Your objective: Please return every line of the records below that holds the word "rail".

((

/-- Something that left the device: the model's own trace of its outputs (R11, R20). -/
inductive Out where
  /-- An Ethernet frame on port `port` (octets from destination address, without FCS). -/
  | eth (port : Nat) (frame : List Byte)
  /-- A CAN frame on controller `ctl`: item sequence number and class. -/
  | can (ctl cls seq : Nat)
  /-- A Mooring message: type, flags, stream, sequence, argument, payload. -/
  | mooring (type flags epoch stream seq arg : Nat) (payload : List Byte)
  /-- An MSI-X message: address and data. -/
  | msix (addr data : Nat)
  /-- A telegram of UART `u`. -/
  | uart (u : Nat) (octets : List Byte)
  /-- A pulse on a TIDE_OUT pin. -/
  | tideOut (o : Nat) (at_ : Nat)
  /-- An MDIO operation of port `port`. -/
  | mdio (port cfg : Nat)
  /-- A PMBus write of VOUT_COMMAND on rail `k`. -/
  | pmbus (rail mv : Nat)
  /-- A write to host memory (R462): address and octets. -/
  | hostWrite (addr : Nat) (octets : List Byte)
deriving DecidableEq, Repr

/-- Where the device stands between power-off and boot (R56). -/
inductive Phase where
  | off | held | released | clocks | fuses | mram | sram | booted | bootFailed
deriving DecidableEq, Repr

/-- An accepted item of an output path (R30, R32): its identity, path, acceptance and deadline as Tide times. -/
structure Item where
  id       : Nat
  path     : Nat
  deadline : Nat
deriving DecidableEq, Repr

/-- The running admission check (R22): the path being enabled. -/
structure AdmState where
  running : Option Nat := none
  items   : List Item := []
  nextId  : Nat := 0
  /-- Acceptance instants (Tide time, 2⁻¹⁶ ns) of each path, oldest first (R30). -/
  acc     : AMap (List Nat) := []
deriving DecidableEq, Repr

/-- A word in a Berths channel with its stamp (R371). -/
structure BthWord where
  word   : Nat
  sender : Nat
  epoch  : Nat
deriving DecidableEq, Repr

/-- An offer of a Mast source to a core (R385): the source, the fabric cycle of selection, whether the offer has been
withdrawn (R391), and its PRIO. -/
structure Offer where
  src  : Nat
  at_  : Nat
  withdrawn : Bool
  prio : Nat
deriving DecidableEq, Repr

/-- A Mast delivery that a core holds and has not entered (R388): vector, priority, whether its grant took a soft pending,
and whether it is one that a higher delivery replaced, which this core alone is to take. -/
structure Held where
  vec  : Nat
  prio : Nat
  soft : Bool
  bound : Bool := false
deriving DecidableEq, Repr

/-- A Lock's requests waiting (master and fabric cycle of the request), the master and the instant of the grant, the
last slot granted at each priority, and the grants (slot and cycle) that quotas count (R395 to R398). -/
structure LockSt where
  waiting : List (Nat × Nat) := []
  master  : Nat := 0
  grantAt : Nat := 0
  last    : AMap Nat := []
  grants  : List (Nat × Nat) := []
deriving DecidableEq, Repr

/-- A fixed record of the Logbook (R435); CHECK is computed from the other octets. -/
structure FixRec where
  code   : Nat
  master : Nat
  pcyc   : Nat
  opsec  : Nat
  seq    : Nat
  p0     : Nat
  p1     : Nat
  p2     : Nat
  p3     : Nat
deriving DecidableEq, Repr

/-- A snapshot record (R438). -/
structure SnapRec where
  dfn    : Nat
  err    : Bool
  seq    : Nat
  pcyc   : Nat
  opsec  : Nat
  tide   : Nat
  arg    : Nat
  data   : List Nat
deriving DecidableEq, Repr

/-- A queued or running capture (R440): definition, trigger argument, Tide time of the trigger (ns). -/
structure Capture where
  dfn  : Nat
  arg  : Nat
  tide : Nat
  data : List Nat := []
  err  : Bool := false
deriving DecidableEq, Repr

/-- The Logbook (R434 to R444). -/
structure LogSt where
  queue    : List FixRec := []
  dropped  : Nat := 0
  fixed    : List FixRec := []
  seq      : Nat := 0
  snaps    : List SnapRec := []
  snapSeq  : Nat := 0
  caps     : List Capture := []
  running  : Option Capture := none
  selBusy  : Bool := false
  /-- Records still to export, oldest first, and the next destination. -/
  export_  : Option (List (List Byte) × Nat) := none
  nonce    : Option (Nat × Nat) := none
  clearCnt : Nat := 0
  /-- The running clear: SCOPE, nonce and master. -/
  clearing : Option (Nat × Nat × Nat) := none
  hold     : List FixRec := []
  opSec    : Nat := 0
  pcyc     : Nat := 0
  /-- The power cycle since the last power-on reset has been counted (R434). -/
  counted  : Bool := false
  /-- The fabric cycle of MRAM ready, or of the last second counted (R434). -/
  opAt     : Nat := 0
  lastClear : List Nat := []
deriving DecidableEq, Repr

/-- A key slot of the Bonded Store (R445): STATE 0 EMPTY, 1 VALID, 2 ORPHAN. -/
structure KeySlot where
  state  : Nat := 0
  depth  : Nat := 0
  parent : Nat := 0
  kind   : Nat := 0
  ctr    : Nat := 0
  key    : List Byte := []
deriving DecidableEq, Repr

/-- A session entry (R445): the keys of phases 0 and 1, where installed, and the COUNTER. -/
structure SessEntry where
  k0  : Option (List Byte) := none
  k1  : Option (List Byte) := none
  ctr : Nat := 0
deriving DecidableEq, Repr

/-- One bank of the Bonded Store's MRAM allocation (R445, R454). -/
structure BstBank where
  slots  : AMap KeySlot := []
  sess   : AMap SessEntry := []
  unlock : Nat := 0
deriving DecidableEq, Repr

/-- A batch of update messages that runs (R451): messages, result array, the next message, how many, the master. -/
structure BstBatch where
  msgs   : Nat
  res    : Nat
  next   : Nat
  count  : Nat
  master : Nat
deriving DecidableEq, Repr

/-- The Bonded Store (R445 to R454): its two banks, whether the factory unlock stands, the batch, values drawn. -/
structure BstSt where
  prod     : BstBank := {}
  test     : BstBank := {}
  unlocked : Bool := false
  batch    : Option BstBatch := none
  draws    : Nat := 0
deriving DecidableEq, Repr

/-- Where a task of a quay stands (R142 to R144). -/
inductive TaskPhase where
  | idle | copyIn | ready | running | preempted | copyOut
deriving DecidableEq, Repr

/-- The configuration with which a scan runs, as its registers held it at the scan start (R70): core, priority, first
instruction, save area, the image offset of its DIN area where it selects DIN, its DOUT bits and their image offset, the
image offset of its activation record, the status array, and the stations it owns with their table entries. -/
structure TaskCfg where
  core  : Nat := 0
  prio  : Nat := 0
  entry : Nat := 0
  save  : Nat := 0
  din   : Option Nat := none
  mask  : Nat := 0
  dout  : Nat := 0
  arg   : Nat := 0
  base  : Nat := 0
  stns  : List (Nat × List Byte) := []
deriving DecidableEq, Repr

/-- A task of a quay: tasks 0 to 7 cyclic, 8 to 15 event, 16 to 23 error, 24 start-up. `pend` marks a release not yet
started and `relAt` (Tide time) orders releases; `stamp` is the scan's stamp (R115), in ns of Tide time, and `cfg` its
configuration. -/
structure TaskSt where
  phase   : TaskPhase := .idle
  pend    : Bool := false
  relAt   : Nat := 0
  stamp   : Nat := 0
  startAt : Nat := 0
  cfg     : TaskCfg := {}
deriving DecidableEq, Repr

/-- An activation of an error task (R141, R158): station, class, MISS and stamp. -/
structure Activation where
  station : Nat
  cls     : Nat
  miss    : Nat
  stamp   : Nat
  relAt   : Nat
deriving DecidableEq, Repr

/-- A package a quay has loaded (R163), the digest of its present program, and whether that is partly written (R166). The tables
of the present program stand in memory (R163). -/
structure XchgSt where
  pkgAddr  : Nat := 0
  digest   : Nat := 0
  allowSkip : Bool := false
  waitSince : Nat := 0
  presentDigest : Nat := 0
  partly   : Bool := false
deriving DecidableEq, Repr

/-- A quay's scheduler (R137 to R152) and exchange. -/
structure QuaySt where
  tasks    : AMap TaskSt := []
  /-- The fabric port's queue of copies, oldest first: task, and whether it is a copy-out (R143). -/
  port     : List (Nat × Bool) := []
  acts     : AMap (List Activation) := []
  /-- The activation each error task's scan in progress carries. -/
  actNow   : AMap Activation := []
  mode     : Nat := 0
  cmdAt    : Option Nat := none
  /-- The fabric cycle from which the start-up task's 100 ms count (R41). -/
  startFrom : Option Nat := none
  forced   : Bool := false
  started  : Bool := false
  xchg     : XchgSt := {}
  /-- The shadow overlay of a standby (R415): bytes that stores have put over the quay's SRAMs. -/
  overlay  : AMap Byte := []
  halted   : Bool := false
deriving DecidableEq, Repr

/-- A Cargo station in service (R153 to R161): the table fields in force, and its exchange state; `txBuf` is the message last built, whether or not it was offered (R152, R160). `rxAt` is the fabric cycle
in which `latest` was registered, and `prior` the frame that was latest before that cycle and waits for a copy-in (R156). -/
structure Station where
  entry    : List Byte := []
  state    : Nat := 0
  miss     : Nat := 0
  fresh    : Bool := false
  freshNow : Bool := false
  drops    : Nat := 0
  txRef    : Nat := 0
  rxSeq    : Nat := 0
  latest   : List Byte := []
  rxAt     : Nat := 0
  prior    : Option (List Byte) := none
  shown    : Option (List Byte) := none
  txSeq    : Nat := 0
  txFirst  : Bool := true
  txBuf    : List Byte := []
deriving DecidableEq, Repr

))

Solution for this task:
  /-- A PMBus write of VOUT_COMMAND on rail `k`. -/
  | pmbus (rail mv : Nat)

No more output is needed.